In the Babylonian creation myth, the gods all shrank in dread before Tiamat, the monster of the sea and her fierce crew, until Marduk, the chief god of Babylon, defeated her, and split her like a shellfish into two parts. Half of her he set up as a canopy of heaven, assigning stations in the sky to the great gods and their constellations to cheer with light the twelve months of the year.

Such palpable reminiscences or relics of pagan mythology in the legends of the Bible will seem surprising. Reported in the name of renowned scholars flourishing in the third century, they clash patently not only with the whole legacy of the biblical faith, but with the austere monotheism which these founders of rabbinic Judaism consistently maintained and invariably sought to implant and enforce in their people.
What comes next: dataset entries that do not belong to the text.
-- ==== Sys2Proof/Machine/Assembler.lean ====
section
/-! DEFINITION. The notations of 30_encoding.md section 5: assembler text (R120), the pseudo-instructions (R121) and the host
macros (R122), as commands and as the bus accesses of the host. They add nothing to what the machine does. -/

namespace Sys2Proof.Machine

/-- "c0" to "c7" (R120). -/
def cregAsm (r : CReg) : String := "c" ++ toString r.toField

/-- Operands separated by commas (R120). -/
def asmLine (mnemonic : String) (operands : List String) : String :=
  if operands.isEmpty then mnemonic else mnemonic ++ " " ++ ", ".intercalate operands

/-- A one-bit operand (R120). -/
def flagAsm (b : Bool) : String := toString b.toNat

/-- The assembler line of a command (R120). -/
def instrAsm : Instr → String
  | .all0 cd n => asmLine "ALL0" [cregAsm cd, toString n]
  | .all1 cd n => asmLine "ALL1" [cregAsm cd, toString n]
  | .fromu8 cd n => asmLine "FROMU.8" [cregAsm cd, toString n]
  | .fromu16 cd n => asmLine "FROMU.16" [cregAsm cd, toString n]
  | .fromu32 cd n => asmLine "FROMU.32" [cregAsm cd, toString n]
  | .fromu64 cd n => asmLine "FROMU.64" [cregAsm cd, toString n]
  | .fromu128 cd n => asmLine "FROMU.128" [cregAsm cd, toString n]
  | .get ca n => asmLine "GET" [cregAsm ca, toString n]
  | .set cd n p => asmLine "SET" [cregAsm cd, toString n, flagAsm p]
  | .concat cd ca cb => asmLine "CONCAT" [cregAsm cd, cregAsm ca, cregAsm cb]
  | .resizeLo cd ca n => asmLine "RESIZE.LO" [cregAsm cd, cregAsm ca, toString n]
  | .resizeHi cd ca n => asmLine "RESIZE.HI" [cregAsm cd, cregAsm ca, toString n]
  | .getsub cd ca lo hi => asmLine "GETSUB" [cregAsm cd, cregAsm ca, toString lo, toString hi]
  | .range0 ca lo hi => asmLine "RANGE0" [cregAsm ca, toString lo, toString hi]
  | .range1 ca lo hi => asmLine "RANGE1" [cregAsm ca, toString lo, toString hi]
  | .parse cd => asmLine "PARSE" [cregAsm cd]
  | .parseN cd n => asmLine "PARSE.N" [cregAsm cd, toString n]
  | .render ca => asmLine "RENDER" [cregAsm ca]
  | .lsel idx => asmLine "LSEL" [toString idx]
  | .lset sw ew mw => asmLine "LSET" [flagAsm sw, toString ew, toString mw]
  | .constructZero cd sgn => asmLine "CONSTRUCT.ZERO" [cregAsm cd, flagAsm sgn]
  | .constructInf cd sgn => asmLine "CONSTRUCT.INF" [cregAsm cd, flagAsm sgn]
  | .constructNan cd sig ca => asmLine "CONSTRUCT.NAN" [cregAsm cd, flagAsm sig, cregAsm ca]
  | .constructSpsub cd => asmLine "CONSTRUCT.SPSUB" [cregAsm cd]
  | .constructLsub cd => asmLine "CONSTRUCT.LSUB" [cregAsm cd]
  | .constructSpnorm cd => asmLine "CONSTRUCT.SPNORM" [cregAsm cd]
  | .constructLnorm cd => asmLine "CONSTRUCT.LNORM" [cregAsm cd]
  | .constructLlt1 cd => asmLine "CONSTRUCT.LLT1" [cregAsm cd]
  | .constructOne cd => asmLine "CONSTRUCT.ONE" [cregAsm cd]
  | .constructSgt1 cd => asmLine "CONSTRUCT.SGT1" [cregAsm cd]
  | .classify cd ca => asmLine "CLASSIFY" [cregAsm cd, cregAsm ca]
  | .encode cd => asmLine "ENCODE" [cregAsm cd]
  | .decode => asmLine "DECODE" []

/-- The names `LSEL name` accepts, in the order of the ROM (R120, R208). -/
def layoutNames : List String :=
  ["float16", "float32", "float64", "float128", "float256", "fp8-e4m3", "fp8-e5m2", "bfloat16", "tensorfloat32"]

/-- `CLR cd` (R121). -/
def pseudoClr (cd : CReg) : List Instr := [.all0 cd 0]

/-- `CONCATI cd, cb` (R121). -/
def pseudoConcati (cd cb : CReg) : List Instr := [.concat cd cd cb]

/-- `MOV cd, ca` (R121, C10): no command at all when cd = ca. -/
def pseudoMov (cd ca : CReg) : List Instr := if cd = ca then [] else [.all0 cd 0, .concat cd ca cd]

/-- `MemRead(addr, 4)` and `MemWrite(addr, 4, v)` at a host address in the window (R15, R71). -/
def memRead (addr : Nat) : Option HostEvent := (windowOffset addr).map fun off => .read off 4

/-- `MemWrite(addr, 4, v)` at a host address in the window (R15, R71). -/
def memWrite (addr : Nat) (v : Word) : Option HostEvent := (windowOffset addr).map fun off => .write off 4 v

/-- `WR off, v` (R122). -/
def macroWr (off : BitVec 14) (v : Word) : List HostEvent := [.write off 4 v]

/-- `RD off` (R122). -/
def macroRd (off : BitVec 14) : List HostEvent := [.read off 4]

/-- The bytes of a text packed into words, 0 past the end (R122, R78). -/
def packText : List Byte → List Word
  | [] => []
  | [a] => [(0 : Byte) ++ (0 : Byte) ++ (0 : Byte) ++ a]
  | [a, b] => [(0 : Byte) ++ (0 : Byte) ++ b ++ a]
  | [a, b, c] => [(0 : Byte) ++ c ++ b ++ a]
  | a :: b :: c :: d :: t => (d ++ c ++ b ++ a) :: packText t

/-- Word stores from TIN offset 0x1000 + 4·i on (R122). -/
def storeWords (i : Nat) : List Word → List HostEvent
  | [] => []
  | v :: ws => .write (BitVec.ofNat 14 (0x1000 + 4 * i)) 4 v :: storeWords (i + 1) ws

/-- `TEXT "s"` (R122). -/
def macroText (t : List Byte) : List HostEvent :=
  storeWords 0 (packText t) ++ [.write 0x0050 4 (BitVec.ofNat 32 t.length)]

/-- `DIN v` (R122). -/
def macroDin (v : BitVec 128) : List HostEvent :=
  [.write 0x0040 4 (v.extractLsb' 0 32), .write 0x0044 4 (v.extractLsb' 32 32),
   .write 0x0048 4 (v.extractLsb' 64 32), .write 0x004C 4 (v.extractLsb' 96 32)]

/-- `SETPREC p` (R122). -/
def macroSetprec (p : Word) : List HostEvent := [.write 0x0014 4 p]

/-- `WAIT` (R122). -/
def macroWait : List HostEvent := [.poll]

/-- `DO <word>` for any command word (R122). -/
def macroDoWord (w : Word) : List HostEvent := .write 0x0008 4 w :: macroWait

/-- `DO <command>` (R122). -/
def macroDo (i : Instr) : List HostEvent := macroDoWord (Sys2Proof.encode i)

/-- `OUT` once L is known (R122): TOUT_LEN, then the words that hold TOUT bytes 0 .. L − 1. -/
def macroOut (len : Nat) : List HostEvent :=
  .read 0x0054 4 :: (List.range ((len + 3) / 4)).map fun i => .read (BitVec.ofNat 14 (0x2000 + 4 * i)) 4

end Sys2Proof.Machine
end

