/-- A finite value takes a sign, 309 digits, a point and 1074 decimals at most (R320). -/
theorem length_formatFinite_le_1385 (s : Bool) (p : Nat) {units : Nat} (h : units < 2 ^ (1024 + 1074)) :
    (formatFinite s p units).length ≤ 1385 := by
  have hbinade : roundHalfEven (units * 10 ^ p) (2 ^ 1074) / 10 ^ p < 2 ^ (1024 + 1) :=
    lt_two_pow_of_log2_le (log2_integerPart_le h p)
  have hint := length_decimalText_le_of_lt (by decide) (hbinade.trans two_pow_1025_lt)
  have hfrac := length_fractionText_units_le units 1074 p
  have hsign := length_withSign_le s (decimalText (roundHalfEven (units * 10 ^ p) (2 ^ 1074) / 10 ^ p) ++
    charPoint :: fractionText p (roundHalfEven (units * 10 ^ p) (2 ^ 1074) % 10 ^ p))
  rw [List.length_append, List.length_cons] at hsign
  rw [formatFinite]
  exact hsign.trans (by omega)

theorem length_decodePattern_le_1385 (l : Layout) (prec : Nat) (p : Container) : (decodePattern l prec p).length ≤ 1385 := by
  rw [decodePattern]
  split
  · next t ht => exact (length_classToken_le ht).trans (by decide)
  · cases hv : patternMagnitude l p with
    | finite units => exact length_formatFinite_le_1385 _ _ (mul_finite_lt hv)
    | infinite => exact (length_withSign_le _ _).trans (by decide)

/-- Settles O38: the text that DECODE writes is that of the pattern TIN shows. -/
theorem decodeOutputIsAtMost1385Bytes : Obligations.DecodeOutputIsAtMost1385Bytes := by
  intro s h hv hgood hlen
  obtain ⟨-, -, -, hw, -⟩ := layout_valid_of_inv h hv
  obtain ⟨t, ht, hwrote⟩ := decode_writes hv hlen hgood (showsTin_parseBits (hlen.trans_le hw)) rfl
  exact ⟨t, _, ht, hwrote, length_decodePattern_le_1385 _ _ _⟩

end Sys2Proof.Proofs
end

section
/-! What of the state a command's effects depend on (70_reset_and_hazards.md section 4). -/

namespace Sys2Proof.Proofs

open Sys2Proof Sys2Proof.Machine Sys2Proof.Claims Sys2Proof.Laws

/-- The operands of `s` beside everything else of `o`. -/
def withOperands (s o : State) : State :=
  { o with regs := s.regs, lr := s.lr, tin := s.tin, tinLen := s.tinLen, din0 := s.din0, din1 := s.din1, din2 := s.din2,
           din3 := s.din3, prec := s.prec }

theorem eq_withOperands {s s' : State} (h : SameOperands s s') : s' = withOperands s s' := by
  cases s; cases s'
  simpa [SameOperands, withOperands, eq_comm] using h

section Operands

variable (s o : State)

@[simp] theorem withOperands_layoutOr : (withOperands s o).layoutOr = s.layoutOr := rfl
@[simp] theorem withOperands_tinText : (withOperands s o).tinText = s.tinText := rfl
@[simp] theorem withOperands_prec : (withOperands s o).prec = s.prec := rfl
@[simp] theorem withOperands_din0 : (withOperands s o).din0 = s.din0 := rfl

end Operands

/-- From `s` to `t` the same is written as from `s'` to `t'`: the registers and the layout end alike, and TOUT and the fields of
RESULT are each written alike or in neither. -/
def WritesAlike (s t s' t' : State) : Prop :=
  t.regs = t'.regs ∧ t.lr = t'.lr ∧
  WrittenAlike (s.tout, s.toutLen) (t.tout, t.toutLen) (s'.tout, s'.toutLen) (t'.tout, t'.toutLen) ∧
  WrittenAlike s.resultBool t.resultBool s'.resultBool t'.resultBool ∧
  WrittenAlike s.resultClass t.resultClass s'.resultClass t'.resultClass

section Writes

variable {s t s' t' : State}

theorem writesAlike_withOperands (s o : State) : WritesAlike s s (withOperands s o) (withOperands s o) :=
  ⟨rfl, rfl, .inr ⟨rfl, rfl⟩, .inr ⟨rfl, rfl⟩, .inr ⟨rfl, rfl⟩⟩

variable (h : WritesAlike s t s' t')
include h

theorem WritesAlike.setC (cd : CReg) (v : Container) : WritesAlike s (t.setC cd v) s' (t'.setC cd v) := by
  obtain ⟨hregs, hrest⟩ := h
  exact ⟨congrArg (·.set cd v) hregs, hrest⟩

theorem WritesAlike.setBool (b : Bool) : WritesAlike s (t.setBool b) s' (t'.setBool b) := by
  obtain ⟨hregs, hlr, htout, -, hclass⟩ := h
  exact ⟨hregs, hlr, htout, .inl rfl, hclass⟩

theorem WritesAlike.setClass (k : ClassCode) : WritesAlike s (t.setClass k) s' (t'.setClass k) := by
  obtain ⟨hregs, hlr, htout, hbool, -⟩ := h
  exact ⟨hregs, hlr, htout, hbool, .inl rfl⟩

theorem WritesAlike.putTout (x : List Byte) : WritesAlike s (t.putTout x) s' (t'.putTout x) := by
  obtain ⟨hregs, hlr, -, hresult⟩ := h
  exact ⟨hregs, hlr, .inl rfl, hresult⟩

theorem WritesAlike.setLayout (r : LayoutReg) : WritesAlike s { t with lr := r } s' { t' with lr := r } := by
  obtain ⟨hregs, -, hrest⟩ := h
  exact ⟨hregs, rfl, hrest⟩

theorem WritesAlike.putClass (l : Layout) (cd : CReg) (p : Container) :
    WritesAlike s (putClass t l cd p) s' (putClass t' l cd p) := by
  unfold Machine.putClass
  split
  · exact (h.setClass _).setC _ _
  · exact h.setClass _

end Writes

/-- Two results of a command: the same error, or writes that are alike. -/
inductive ResultsAlike (s s' : State) : Except ErrorCode State → Except ErrorCode State → Prop where
  | ok {u u' : State} (h : WritesAlike s u s' u') : ResultsAlike s s' (.ok u) (.ok u')
  | error (e : ErrorCode) : ResultsAlike s s' (.error e) (.error e)

/-- Two runs of a command end with the same error code and with writes that are alike. -/
def OutcomesAlike (s s' : State) (a a' : Host.Outcome State Fault Refusal) : Prop :=
  ∃ t t', a = .next t ∧ a' = .next t' ∧ t.err = t'.err ∧ WritesAlike s t s' t'

section Results

variable {s s' u u' : State}

theorem ResultsAlike.check {p : Prop} [Decidable p] (e : ErrorCode) {r r' : Except ErrorCode State}
    (h : ResultsAlike s s' r r') : ResultsAlike s s' (if p then .error e else r) (if p then .error e else r') := by
  split
  · exact .error e
  · exact h

theorem sizedWrite_alike (h : WritesAlike s u s' u') (cd : CReg) (n : Nat) (v : Container) :
    ResultsAlike s s' (sizedWrite u cd n v) (sizedWrite u' cd n v) :=
  .check .capacity (.ok (h.setC cd v))

theorem ranged_alike (h : WritesAlike s u s' u') (lo hi : Nat) : ResultsAlike s s' (ranged lo hi u) (ranged lo hi u') :=
  .check .capacity (.check .range (.ok h))

end Results

section Exec

variable {s o : State}

theorem settle_alike {r r' : Except ErrorCode State} (h : ResultsAlike s (withOperands s o) r r') :
    OutcomesAlike s (withOperands s o) (settle s r) (settle (withOperands s o) r') := by
  cases h with
  | ok h => exact ⟨_, _, rfl, rfl, rfl, h⟩
  | error e => exact ⟨_, _, rfl, rfl, rfl, writesAlike_withOperands s o⟩

variable (s o)

theorem lsel_alike (idx : Nat) :
    OutcomesAlike s (withOperands s o) (exec (.lsel idx) s) (exec (.lsel idx) (withOperands s o)) := by
  cases hrom : layoutRom[idx]? with
  | none => rw [exec_lsel_of_none hrom, exec_lsel_of_none hrom]; exact settle_alike (.error _)
  | some l =>
    rw [exec_lsel_of_some hrom, exec_lsel_of_some hrom]
    exact settle_alike (.ok ((writesAlike_withOperands s o).setLayout _))

theorem lset_alike (sw : Bool) (ew mw : Nat) :
    OutcomesAlike s (withOperands s o) (exec (.lset sw ew mw) s) (exec (.lset sw ew mw) (withOperands s o)) := by
  refine settle_alike ?_
  rw [withOperands_din0]
  split
  · exact .ok ((writesAlike_withOperands s o).setLayout _)
  · exact .error _

theorem constructTo_alike (cd : CReg) (v : SpecialValue) :
    ResultsAlike s (withOperands s o) (constructTo s cd v) (constructTo (withOperands s o) cd v) := by
  rw [constructTo, constructTo, withOperands_layoutOr]
  cases s.layoutOr with
  | error e => exact .error e
  | ok l => exact .ok ((writesAlike_withOperands s o).setC _ _)

theorem classify_alike (cd ca : CReg) :
    OutcomesAlike s (withOperands s o) (exec (.classify cd ca) s) (exec (.classify cd ca) (withOperands s o)) := by
  refine settle_alike ?_
  rw [withOperands_layoutOr]
  cases s.layoutOr with
  | error e => exact .error e
  | ok l => exact .check _ (.ok ((writesAlike_withOperands s o).putClass l cd _))

theorem encode_alike (cd : CReg) :
    OutcomesAlike s (withOperands s o) (exec (.encode cd) s) (exec (.encode cd) (withOperands s o)) := by
  refine settle_alike ?_
  rw [withOperands_layoutOr, withOperands_tinText]
  cases s.layoutOr with
  | error e => exact .error e
  | ok l =>
    dsimp only
    cases encodeText l s.tinText with
    | error e => exact .error e
    | ok p => exact .ok (((writesAlike_withOperands s o).setC cd p).putTout _)

theorem decode_alike : OutcomesAlike s (withOperands s o) (exec .decode s) (exec .decode (withOperands s o)) := by
  refine settle_alike ?_
  rw [withOperands_layoutOr, withOperands_tinText, withOperands_prec]
  cases s.layoutOr with
  | error e => exact .error e
  | ok l =>
    dsimp only
    cases decodeText l s.prec.toNat s.tinText with
    | error e => exact .error e
    | ok x => exact .ok ((writesAlike_withOperands s o).putTout x)

/-- A command's effects are those of its operands, whatever stands beside them. -/
theorem exec_alike (i : Instr) : OutcomesAlike s (withOperands s o) (exec i s) (exec i (withOperands s o)) := by
  have hstart := writesAlike_withOperands s o
  cases i with
  | all0 | all1 | fromu8 | fromu16 | fromu32 | fromu64 | fromu128 | concat | resizeLo | resizeHi =>
    exact settle_alike (sizedWrite_alike hstart _ _ _)
  | get => exact settle_alike (.ok (hstart.setBool _))
  | set => exact settle_alike (.check _ (.ok (hstart.setC _ _)))
  | getsub => exact settle_alike (ranged_alike (hstart.setC _ _) _ _)
  | range0 | range1 => exact settle_alike (ranged_alike (hstart.setBool _) _ _)
  | parse => exact settle_alike (.check _ (.check _ (.ok (hstart.setC _ _))))
  | parseN => exact settle_alike (.check _ (.check _ (.check _ (.ok (hstart.setC _ _)))))
  | render => exact settle_alike (.ok (hstart.putTout _))
  | lsel idx => exact lsel_alike s o idx
  | lset sw ew mw => exact lset_alike s o sw ew mw
  | constructZero | constructInf | constructNan | constructSpsub | constructLsub | constructSpnorm | constructLnorm
  | constructLlt1 | constructOne | constructSgt1 =>
    exact settle_alike (constructTo_alike s o _ _)
  | classify cd ca => exact classify_alike s o cd ca
  | encode cd => exact encode_alike s o cd
  | decode => exact decode_alike s o

end Exec

/-- Settles O44: the second state is the operands of the first beside other flags, another output and another host. -/
theorem commandEffectsDependOnOperandsOnly : Obligations.CommandEffectsDependOnOperandsOnly := by
  intro i s s' h
  rw [eq_withOperands h]
  exact exec_alike s s' i

end Sys2Proof.Proofs
end

section
/-! The reset input (70_reset_and_hazards.md section 1) and the return to `Idle` (section 2). -/

namespace Sys2Proof.Proofs

open Sys2Proof Sys2Proof.Machine Sys2Proof.Claims Sys2Proof.Laws

/-! ### The reset input -/

section Reset

variable {s : State} (hr : s.resetLine = true)
include hr

/-- While reset is asserted the outside alone acts. -/
theorem step_of_reset {e : HostEvent} {rest : List HostEvent} (hp : s.pending = e :: rest) :
    step s = .next (performEvent e { s with pending := rest }) := by
  simp only [step, machineStep, hr, hostStep, hp, if_true]

theorem hostRead_of_reset {off : BitVec 14} (hoff : off.toNat % 4 = 0) : hostRead s off 4 = s.respond (.data 0) := by
  rw [hostRead, if_neg (not_not.2 (legalAccess_of_aligned hoff)), if_pos hr]

theorem hostWrite_of_reset {off : BitVec 14} (v : Word) (hoff : off.toNat % 4 = 0) : hostWrite s off 4 v = s.respond .done := by
  rw [hostWrite, if_neg (not_not.2 (legalAccess_of_aligned hoff)), if_pos hr]

theorem releaseReset_of_reset : performEvent .releaseReset s = s.resetTo false := if_pos hr

end Reset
It is altogether out of the question to consider such cosmogonic fancies as the invention of the period or personalities to which they are ascribed in our sources. Obviously the stories precede their storytellers by long centuries, often by more than a millennium, harking back to the earliest tales of their remote ancestors or heathen neighbors.

The imaginative accounts of strife with monsters of the deep, or the Princes of Darkness or of the Sea, with rebellious waters and insurgent stars, would appear most reasonably to be but splinters of ancient myths from pre-biblical or early biblical days. These remnants of dim sagas and residues of faded traditions, frowned upon by the makers of the Bible and discarded by them, survived, as it were, subterraneously for countless generations down to the last centuries of antiquity, or even the early centuries of the Middle Ages — an amazing testimony to the tenacity of folk memories.

Why were these myths not hushed up altogether? Banished from the Bible (save for a few snatches of poetic imagery), how were they readmitted to the legends of the Bible?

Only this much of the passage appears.